> WHAT YOU HAVE TO DO:
Answer with a single number stating how many lines of the entries below include the string "linter".

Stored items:
········

-- ==== Sys2Proof/Laws/KeptErrors.lean ====
section
/-!
SUPPORT. Sys2Proof/Laws/KeptErrors.lean: what the operations of Machine/Errors.lean keep (Laws/Kept.lean).
-/

set_option linter.unusedTactic false
set_option linter.unreachableTactic false
set_option linter.unusedVariables false

namespace Sys2Proof.Laws

open Sys2Proof.Machine Sys2Proof.Safety

theorem kept_inServiceTestOp {e0_ : State} (kind index : Nat) (s : State) (h_s : Kept e0_ s) : Kept e0_ (inServiceTestOp kind index s) := by
  unfold inServiceTestOp
  repeat' with_reducible first
    | assumption | exact Kept.refl _ | apply Kept.id_of | exact VaultKept.refl _ | exact MemKept.refl _ | exact HostKept.refl _
    | exact VaultKept.upd | exact MemKept.mk id id | exact id | exact (fun w => memWrite_wf w _ _) | exact (fun w => memZero_wf w _ _)
    | exact (fun w => Memory.wf_filter _ w) | apply OptKept.getD | apply Kept.put | (fail_if_no_progress beta_reduce)
    | (refine Kept.foldl ?_ (fun _ _ _ => ?_)) | (refine Kept.foldl_fst ?_ (fun _ _ _ => ?_)) | (refine Kept.foldr ?_ (fun _ _ _ => ?_))
    | split | rw [mk_put] | (refine MemKept.mk ?_ ?_)

theorem kept_execInServiceTest {e0_ : State} (kind index : Nat) (s : State) (h_s : Kept e0_ s) : OutcomeKept e0_ (execInServiceTest kind index s) := by
  unfold execInServiceTest
  repeat' with_reducible first
    | assumption | apply kept_inServiceTestOp | apply OutcomeKept.answer

theorem kept_inServiceTestEndOp {e0_ : State} (kind index : Nat) (passed : Bool) (s : State) (h_s : Kept e0_ s) : Kept e0_ (inServiceTestEndOp kind index passed s) := by
  unfold inServiceTestEndOp
  repeat' with_reducible first
    | assumption | exact Kept.refl _ | apply Kept.id_of | exact VaultKept.refl _ | exact MemKept.refl _ | exact HostKept.refl _
    | exact VaultKept.upd | exact MemKept.mk id id | exact id | exact (fun w => memWrite_wf w _ _) | exact (fun w => memZero_wf w _ _)
    | exact (fun w => Memory.wf_filter _ w) | apply kept_advance | apply kept_retireNow | apply OptKept.getD | apply Kept.put
    | apply Kept.ite | (refine Kept.foldl ?_ (fun _ _ _ => ?_)) | (refine Kept.foldl_fst ?_ (fun _ _ _ => ?_))
    | (refine Kept.foldr ?_ (fun _ _ _ => ?_)) | (fail_if_no_progress beta_reduce)
    | ((try lift_lets -underBinder); intro xx; first | (refine Kept.use (P := Kept e0_ xx) ?_ (fun hx => ?_); (on_goal 2 => clear_value xx); (on_goal 1 => subst xx)) | clear_value xx)
    | split | rw [mk_put] | (refine MemKept.mk ?_ ?_)

theorem kept_execInServiceTestEnd {e0_ : State} (kind index : Nat) (passed : Bool) (s : State) (h_s : Kept e0_ s) : OutcomeKept e0_ (execInServiceTestEnd kind index passed s) := by
  unfold execInServiceTestEnd
  repeat' with_reducible first
    | assumption | apply kept_inServiceTestEndOp | apply OutcomeKept.answer

theorem kept_execKillAckTimeout {e0_ : State} (kind index : Nat) (s : State) (h_s : Kept e0_ s) : OutcomeKept e0_ (execKillAckTimeout kind index s) := by
  unfold execKillAckTimeout
  repeat' with_reducible first
    | assumption | exact Kept.refl _ | apply Kept.id_of | apply kept_retireNow | apply OutcomeKept.answer
    | (refine PrepKept.mk (fun _ _ _ _ _ => ?_) (fun _ _ _ _ _ _ _ => ?_)) | apply OptKept.getD | (fail_if_no_progress beta_reduce)
    | split

theorem kept_execChannelNoAnswer {e0_ : State} (channel : Nat) (s : State) (h_s : Kept e0_ s) : OutcomeKept e0_ (execChannelNoAnswer channel s) := by
  unfold execChannelNoAnswer
  repeat' with_reducible first
    | assumption | exact Kept.refl _ | apply Kept.id_of | apply kept_retireNow | apply OutcomeKept.answer
    | (refine PrepKept.mk (fun _ _ _ _ _ => ?_) (fun _ _ _ _ _ _ _ => ?_)) | apply OptKept.getD | (fail_if_no_progress beta_reduce)
    | split

theorem kept_retirementWindowEndOp {e0_ : State} (s : State) (h_s : Kept e0_ s) : Kept e0_ (retirementWindowEndOp s) := by
  unfold retirementWindowEndOp
  repeat' with_reducible first
    | assumption | exact Kept.refl _ | apply Kept.id_of | exact VaultKept.refl _ | exact MemKept.refl _ | exact HostKept.refl _
    | exact VaultKept.upd | exact MemKept.mk id id | exact id | exact (fun w => memWrite_wf w _ _) | exact (fun w => memZero_wf w _ _)
    | exact (fun w => Memory.wf_filter _ w) | apply OptKept.getD | apply Kept.put | apply Kept.ite
    | (refine Kept.foldl ?_ (fun _ _ _ => ?_)) | (refine Kept.foldl_fst ?_ (fun _ _ _ => ?_)) | (refine Kept.foldr ?_ (fun _ _ _ => ?_))
    | (fail_if_no_progress beta_reduce)
    | ((try lift_lets -underBinder); intro xx; first | (refine Kept.use (P := Kept e0_ xx) ?_ (fun hx => ?_); (on_goal 2 => clear_value xx); (on_goal 1 => subst xx)) | (refine Kept.use (P := OptKept e0_ xx) ?_ (fun hx => ?_); (on_goal 2 => clear_value xx); (on_goal 1 => subst xx)) | (refine Kept.use (P := Kept e0_ (Prod.fst (α := State) xx)) ?_ (fun hx => ?_); (on_goal 2 => clear_value xx); (on_goal 1 => subst xx)) | (refine Kept.use (P := Kept e0_ (Prod.snd (β := State) xx)) ?_ (fun hx => ?_); (on_goal 2 => clear_value xx); (on_goal 1 => subst xx)) | (refine Kept.use (P := OptFst e0_ xx) ?_ (fun hx => ?_); (on_goal 2 => clear_value xx); (on_goal 1 => subst xx)) | (refine Kept.use (P := ExcKept e0_ xx) ?_ (fun hx => ?_); (on_goal 2 => clear_value xx); (on_goal 1 => subst xx)) | (have yy : _ → _ := xx; clear yy; subst xx) | (have yy : Memories := xx; clear yy; subst xx) | (have yy : Vault := xx; clear yy; subst xx) | (have yy : HostEnv := xx; clear yy; subst xx) | clear_value xx)
    | split | rw [mk_put] | (refine MemKept.mk ?_ ?_)

theorem kept_execRetirementWindowEnd {e0_ : State} (s : State) (h_s : Kept e0_ s) : OutcomeKept e0_ (execRetirementWindowEnd s) := by
  unfold execRetirementWindowEnd
  repeat' with_reducible first
    | assumption | exact Kept.refl _ | apply Kept.id_of | exact VaultKept.refl _ | exact MemKept.refl _ | exact HostKept.refl _
    | exact VaultKept.upd | exact MemKept.mk id id | exact id | exact (fun w => memWrite_wf w _ _) | exact (fun w => memZero_wf w _ _)
    | exact (fun w => Memory.wf_filter _ w) | apply kept_retirementWindowEndOp | apply OutcomeKept.answer | apply OptKept.getD
    | apply Kept.put | apply Kept.ite | (refine Kept.foldl ?_ (fun _ _ _ => ?_)) | (refine Kept.foldl_fst ?_ (fun _ _ _ => ?_))
    | (refine Kept.foldr ?_ (fun _ _ _ => ?_)) | (fail_if_no_progress beta_reduce)
    | ((try lift_lets -underBinder); intro xx; first | (refine Kept.use (P := Kept e0_ xx) ?_ (fun hx => ?_); (on_goal 2 => clear_value xx); (on_goal 1 => subst xx)) | (refine Kept.use (P := OptKept e0_ xx) ?_ (fun hx => ?_); (on_goal 2 => clear_value xx); (on_goal 1 => subst xx)) | (refine Kept.use (P := Kept e0_ (Prod.fst (α := State) xx)) ?_ (fun hx => ?_); (on_goal 2 => clear_value xx); (on_goal 1 => subst xx)) | (refine Kept.use (P := Kept e0_ (Prod.snd (β := State) xx)) ?_ (fun hx => ?_); (on_goal 2 => clear_value xx); (on_goal 1 => subst xx)) | (refine Kept.use (P := OptFst e0_ xx) ?_ (fun hx => ?_); (on_goal 2 => clear_value xx); (on_goal 1 => subst xx)) | (refine Kept.use (P := ExcKept e0_ xx) ?_ (fun hx => ?_); (on_goal 2 => clear_value xx); (on_goal 1 => subst xx)) | (have yy : _ → _ := xx; clear yy; subst xx) | (have yy : Memories := xx; clear yy; subst xx) | (have yy : Vault := xx; clear yy; subst xx) | (have yy : HostEnv := xx; clear yy; subst xx) | clear_value xx)
    | split | rw [mk_put] | (refine MemKept.mk ?_ ?_)

theorem kept_eventWindowEndOp {e0_ : State} (s : State) (h_s : Kept e0_ s) : Kept e0_ (eventWindowEndOp s) := by
  unfold eventWindowEndOp
  repeat' with_reducible first
    | assumption | exact Kept.refl _ | apply Kept.id_of | exact VaultKept.refl _ | exact MemKept.refl _ | exact HostKept.refl _
    | exact VaultKept.upd | exact MemKept.mk id id | exact id | exact (fun w => memWrite_wf w _ _) | exact (fun w => memZero_wf w _ _)
    | exact (fun w => Memory.wf_filter _ w) | apply OptKept.getD | apply Kept.put | apply Kept.ite
    | (refine Kept.foldl ?_ (fun _ _ _ => ?_)) | (refine Kept.foldl_fst ?_ (fun _ _ _ => ?_)) | (refine Kept.foldr ?_ (fun _ _ _ => ?_))
    | (fail_if_no_progress beta_reduce)
    | ((try lift_lets -underBinder); intro xx; first | (refine Kept.use (P := Kept e0_ xx) ?_ (fun hx => ?_); (on_goal 2 => clear_value xx); (on_goal 1 => subst xx)) | (refine Kept.use (P := OptKept e0_ xx) ?_ (fun hx => ?_); (on_goal 2 => clear_value xx); (on_goal 1 => subst xx)) | (refine Kept.use (P := Kept e0_ (Prod.fst (α := State) xx)) ?_ (fun hx => ?_); (on_goal 2 => clear_value xx); (on_goal 1 => subst xx)) | (refine Kept.use (P := Kept e0_ (Prod.snd (β := State) xx)) ?_ (fun hx => ?_); (on_goal 2 => clear_value xx); (on_goal 1 => subst xx)) | (refine Kept.use (P := OptFst e0_ xx) ?_ (fun hx => ?_); (on_goal 2 => clear_value xx); (on_goal 1 => subst xx)) | (refine Kept.use (P := ExcKept e0_ xx) ?_ (fun hx => ?_); (on_goal 2 => clear_value xx); (on_goal 1 => subst xx)) | (have yy : _ → _ := xx; clear yy; subst xx) | (have yy : Memories := xx; clear yy; subst xx) | (have yy : Vault := xx; clear yy; subst xx) | (have yy : HostEnv := xx; clear yy; subst xx) | clear_value xx)
    | split | rw [mk_put] | (refine MemKept.mk ?_ ?_)

theorem kept_execEventWindowEnd {e0_ : State} (s : State) (h_s : Kept e0_ s) : OutcomeKept e0_ (execEventWindowEnd s) := by
  unfold execEventWindowEnd
  repeat' with_reducible first
    | assumption | exact Kept.refl _ | apply Kept.id_of | exact VaultKept.refl _ | exact MemKept.refl _ | exact HostKept.refl _
    | exact VaultKept.upd | exact MemKept.mk id id | exact id | exact (fun w => memWrite_wf w _ _) | exact (fun w => memZero_wf w _ _)
    | exact (fun w => Memory.wf_filter _ w) | apply kept_eventWindowEndOp | apply OutcomeKept.answer | apply OptKept.getD
    | apply Kept.put | apply Kept.ite | (refine Kept.foldl ?_ (fun _ _ _ => ?_)) | (refine Kept.foldl_fst ?_ (fun _ _ _ => ?_))
    | (refine Kept.foldr ?_ (fun _ _ _ => ?_)) | (fail_if_no_progress beta_reduce)
    | ((try lift_lets -underBinder); intro xx; first | (refine Kept.use (P := Kept e0_ xx) ?_ (fun hx => ?_); (on_goal 2 => clear_value xx); (on_goal 1 => subst xx)) | (refine Kept.use (P := OptKept e0_ xx) ?_ (fun hx => ?_); (on_goal 2 => clear_value xx); (on_goal 1 => subst xx)) | (refine Kept.use (P := Kept e0_ (Prod.fst (α := State) xx)) ?_ (fun hx => ?_); (on_goal 2 => clear_value xx); (on_goal 1 => subst xx)) | (refine Kept.use (P := Kept e0_ (Prod.snd (β := State) xx)) ?_ (fun hx => ?_); (on_goal 2 => clear_value xx); (on_goal 1 => subst xx)) | (refine Kept.use (P := OptFst e0_ xx) ?_ (fun hx => ?_); (on_goal 2 => clear_value xx); (on_goal 1 => subst xx)) | (refine Kept.use (P := ExcKept e0_ xx) ?_ (fun hx => ?_); (on_goal 2 => clear_value xx); (on_goal 1 => subst xx)) | (have yy : _ → _ := xx; clear yy; subst xx) | (have yy : Memories := xx; clear yy; subst xx) | (have yy : Vault := xx; clear yy; subst xx) | (have yy : HostEnv := xx; clear yy; subst xx) | clear_value xx)
    | split | rw [mk_put] | (refine MemKept.mk ?_ ?_)

end Sys2Proof.Laws
end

········

> YOUR SOLUTION:
3